The fact that business lending fell in December is further evidence that corporate funding channels are “damaged”, according to some business groups.

Figures from the Bank of England (BoE) reveal that net lending to non-financial firms declined by £1.9 billion in the last month of 2013, following November's sharp drop of £4.6 billion - the biggest fall since the records began in 2011. 

BoE data also showed net lending to small and medium-sized enterprises (SMEs) fell by £1.2 billion, after increasing by £165 million in November.

The fall in lending happened in spite of a separate report released by the bank earlier this month, which described a “significant” increase in credit availability to businesses in the final three months of the 2013, with further rises expected this year.

A widening disparity between interest rates offered to big corporations and small businesses was evidenced in the data. According to the report, the average interest rate on new business loans fell by 0.27 percentage points in December to 2.2 per cent.

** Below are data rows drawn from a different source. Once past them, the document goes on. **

-- ==== Sys2Proof/Machine/ControlRegs.lean ====
section
/-! DEFINITION. The control registers (R71 to R76): what a read gives, what a write changes, CRR, CRW, CRSET and CRCLR
(R304, R305), and the events that are writes to one of them. -/

namespace Sys2Proof.Machine

/-- Is a pre-emption request deferred on this core (R292, R299, R306): in a timed block until its TEND has committed (R345), in a
NOPREEMPT region, in the handler? -/
def Core.deferred (k : Core) : Bool :=
  k.block.isSome || k.rob.any (fun r => r.instr == .tend && r.trap.isNone && r.block.isSome) || fld k.region.flags 0 1 == 1 || k.active

/-- STATUS (R74). -/
def Core.status_ (k : Core) : Nat :=
  let b (x : Bool) (i : Nat) : Nat := if x then 2 ^ i else 0
  let strict := match k.block with
    | some (_, x) => x
    | none => false
  b k.priv 0 + b k.block.isSome 1 + b strict 2 + b (k.pend.preempt && !k.pend.forced && k.deferred) 3 +
    b (k.mode == 1) 4 + b (k.mode == 2 || k.mode == 3) 5 + b k.detached 6 + b (k.v.any (fun p => p.2.expiry.isSome)) 7 +
    k.loops.length % 8 * 256

/-- FOLLOW_CTL (R361). -/
def Core.followCtl (k : Core) : Nat :=
  k.cf crFOLLOW 40 1 * 2 ^ 40 + k.followers.length % 32 * 2 ^ 32 + k.mode % 4 * 2 ^ 24 + k.fwd.length % 128 * 2 ^ 16 +
    (if k.mode = 2 ∨ k.mode = 3 then k.peer % 2 ^ 13 else 0)

/-- Nanoseconds since the island left BOOT: a clk is 0.8 ns (R4). -/
def State.ns (s : State) : Nat := s.now * 4 / 5

/-- SHOT_CLOCK (R390): ARMED and the ns that remain of the launch's shot clock. -/
def State.shotClock (s : State) (c : Nat) : Nat :=
  match s.launch (s.core c).launch with
  | some l =>
    match l.shotAt with
    | some t => 2 ^ 63 + (t - s.ns) % 2 ^ 48
    | none => 0
  | none => 0

/-- What a read of a control register gives (R5, R71 to R76); a number without a register reads zero. -/
def State.crRead (s : State) (c n : Nat) : Word :=
  let k := s.core c
  let w (x : Nat) : Word := BitVec.ofNat 64 x
  if n = 0x000 then w (c + (if isGateway c then 2 ^ 16 else 0))
  else if n = 0x001 then w s.isl.coord
  else if n = 0x002 then w k.vcc
  else if n = 0x003 then w s.now
  else if n = 0x004 then w k.status_
  else if n = 0x00D then w k.flags
  else if n = 0x00E then w k.followCtl
  else if n = 0x012 then w (setFld (k.cv 0x012).toNat 61 1 (if k.copySt = .swapPending then 1 else 0))
  else if n = 0x015 then w (s.shotClock c)
  else if n ≤ 0x014 ∨ (0x020 ≤ n ∧ n ≤ 0x02B) ∨ n = 0x030 ∨ n = 0x031 then k.cv n
  else 0

/-- The RW bits of a control register (R72): 0 where it has none. -/
def crRw (n : Nat) : Nat :=
  if n = 0x005 then 0xECFF
  else if n = 0x006 then 0xFFF
  else if n = 0x009 then 0x3FFF
  else if n = 0x00C then 0xFFFF00FF
  else if n = 0x00E then 2 ^ 40
  else if n = 0x00F then 0xFFFFFF
  else if n = 0x010 then 0xFFFFFFFF
  else if n = 0x013 then 0x1FFFF
  else if n = 0x014 then 0xF1FF07FFFFFF
  else if n = 0x015 then 2 ^ 63 + (2 ^ 48 - 1)
  else if n = 0x007 ∨ n = 0x008 ∨ n = 0x00A ∨ n = 0x00B then 2 ^ 64 - 1
  else if 0x020 ≤ n ∧ n ≤ 0x027 then (if n % 2 = 0 then 2 ^ 64 - 16 else 0xE000000000F0FFFF)
  else if 0x028 ≤ n ∧ n ≤ 0x02B then 0xE000000000000FFF
  else if n = 0x030 then 2 ^ 64 - 8
  else if n = 0x031 then 0x1FD
  else 0

/-- The W1C bits of a control register. -/
def crW1c (n : Nat) : Nat := if n = 0x00D then 0x7F else if n = 0x031 then 0x200 else 0

/-- The registers a user may write: FLAGS, FITNESS and SEQ_EXPECT (R72). -/
def crUser (n : Nat) : Bool := n == 0x00D || n == 0x010 || n == 0x013

/-- Is a rectangle within the limits of its form (R76)? -/
def rectOk (r : Nat) : Bool :=
  let row := fld r 0 8
  let col := fld r 8 4
  let h := fld r 12 9
  let w := fld r 21 5
  if fld r 26 1 = 1 then decide (row + h ≤ 6) && decide (col + w ≤ 8) else decide (row + h ≤ 256) && decide (col + w ≤ 16)

/-- May ERRINJ be armed: does ADDR name this core's SRAM or this package's HBM (R452)? -/
def State.injectable (s : State) (c : Nat) : Bool :=
  let a := ((s.core c).cv 0x030).toNat
  s.isHere a &&
    ((spaceOf a == 0 && coreOf a == c && decide (fld a 20 9 = 0) && decide (offKind c (offOf a) < 3)) ||
      (spaceOf a == 1 && decide (a % 2 ^ 42 < 0x6000000000)))

/-- The write that gives a control register new RW bits and clears W1C bits (R5, R76, R404, R452). -/
def State.crWr (s : State) (c n rw clr : Nat) : Wr :=
  let old := ((s.core c).cv n).toNat
  let m := crRw n
  let v := (old ^^^ (old &&& m)) ||| (rw &&& m)
  if n = 0x00D then .flagsClr (clr &&& 0x7F)
  else if n = 0x010 then .fit (BitVec.ofNat 64 v)
  else if n = 0x014 then (if rectOk v then .cr n (BitVec.ofNat 64 v) else .none)
  else if n = 0x031 then
    let v := v ^^^ (v &&& (clr &&& 0x200))
    let v := if fld v 0 1 = 1 ∧ fld old 0 1 = 0 ∧ !s.injectable c then setFld v 0 1 0 else v
    .cr n (BitVec.ofNat 64 v)
  else if m = 0 then .none
  else .cr n (BitVec.ofNat 64 v)

/-- The sequencer executes a control-register instruction in this clk (R71). -/
def State.crUsed (s : State) : State := s.modMe (fun k => { k with crAt := s.clk + 1 })

/-- FLAGS bits that the commit of the instruction in hand clears (R75). -/
def State.clearAtCommit (s : State) (m : Nat) : State :=
  s.modMe (fun k => k.modRob s.ent.serial (fun r => { r with clear := r.clear ||| (m &&& 0x7F) }))

/-- A CRW, CRSET or CRCLR: with user rights, a register that a user may only read stays as it is. The FLAGS bits it clears
fall at its commit (R75). -/
def State.crUpdate (s : State) (n : CReg) (rw clr : Nat) : State :=
  let s := s.crUsed
  if n.val = crFLAGS then (s.clearAtCommit clr).sDone []
  else if s.me.priv || crUser n.val then s.sDone [s.crWr s.hand.core n.val rw clr] else s.sDone []

/-- CRR (R305). -/
def execCrr (gd : GReg) (n : CReg) (s : State) : Res :=
  s.sGuarded (fun s => s.crUsed.sDone [.g gd (GVal.data (s.crRead s.hand.core n.val))])
/-- CRW (R305): a W1C field is cleared by ones. -/
def execCrw (n : CReg) (a : GImmJ) (s : State) : Res :=
  s.sGuarded (fun s => s.crUpdate n (s.me.gimmj a).toNat (s.me.gimmj a).toNat)
/-- CRSET (R305): W1C fields are unchanged. -/
def execCrset (n : CReg) (a : GImmJ) (s : State) : Res :=
  s.sGuarded (fun s => s.crUpdate n ((s.crRead s.hand.core n.val).toNat ||| (s.me.gimmj a).toNat) 0)
/-- CRCLR (R305): RW fields lose the bits of m, and W1C fields are cleared by them. -/
def execCrclr (n : CReg) (a : GImmJ) (s : State) : Res :=
  s.sGuarded (fun s =>
    let o := (s.crRead s.hand.core n.val).toNat
    let m := (s.me.gimmj a).toNat
    s.crUpdate n (o ^^^ (o &&& m)) m)

/-- A write through the control window, with S rights (R71). -/
def State.crWindowWrite (s : State) (c n : Nat) (v : Nat) : State :=
  match s.crWr c n v v with
  | .fit x => s.modCore c (fun k => k.fitNow x)
  | w => (s.applyWr c w).modCore c (fun k => if n = crSEQ then k.stampSeq else k)

/-- FITNESS_WRITE (R404): acts exactly as FITSET of the written value. -/
def execFitnessWrite (s : State) : Res := .next (s.modMe (fun k => k.fitNow (BitVec.ofNat 64 s.hand.arg.a)))

/-- ERRINJ_ARM (R452): a write of ERRINJ_CTL that sets ARM; it has no effect where ADDR names neither this core's SRAM
nor this package's HBM. -/
def execErrinjArm (s : State) : Res := .next (s.crWindowWrite s.hand.core 0x031 s.hand.arg.a)

/-- SHOT_CLOCK_WRITE (R390): the value a supervisor wrote disarms the launch's shot clock or rearms it with NS. -/
def execShotClockWrite (s : State) : Res :=
  let v := (s.me.cv crSHOT).toNat
  let s' := s.modLaunch s.me.launch (fun l =>
    { l with shotAt := if fld v 63 1 = 1 then some (s.ns + 1 + fld v 0 48) else none })
  .next (s'.modMe (fun k => { k with cr := mapDel k.cr crSHOT }))

end Sys2Proof.Machine
end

However, while borrowing costs for loans above £20 million have fallen by 0.59 percentage points over the past year, the average rate on loans of up to £1 million has risen by 0.04 percentage points. 

This revelation caused Michael Saunders, chief UK economist at Citigroup, to declare: “SME credit remains something of a worry.”

John Longworth, director general of the British Chambers of Commerce (BCC), called on the government to do more to "turbo-charge" the business lending market.

“These lending figures are hugely disappointing, and show that our business finance system remains damaged," he said. 

"It is very concerning that young, fast-growing businesses are becoming increasingly disillusioned with the current lending system, as they are the firms who are finding it hardest to secure finance.”

He said that it was obvious that only “a fully-loaded Business Bank” will plug the long-term structural gap in business finance.

“The current proposals must be turbo-charged to bring greater ambition to the current government proposals,” Mr Longworth concluded.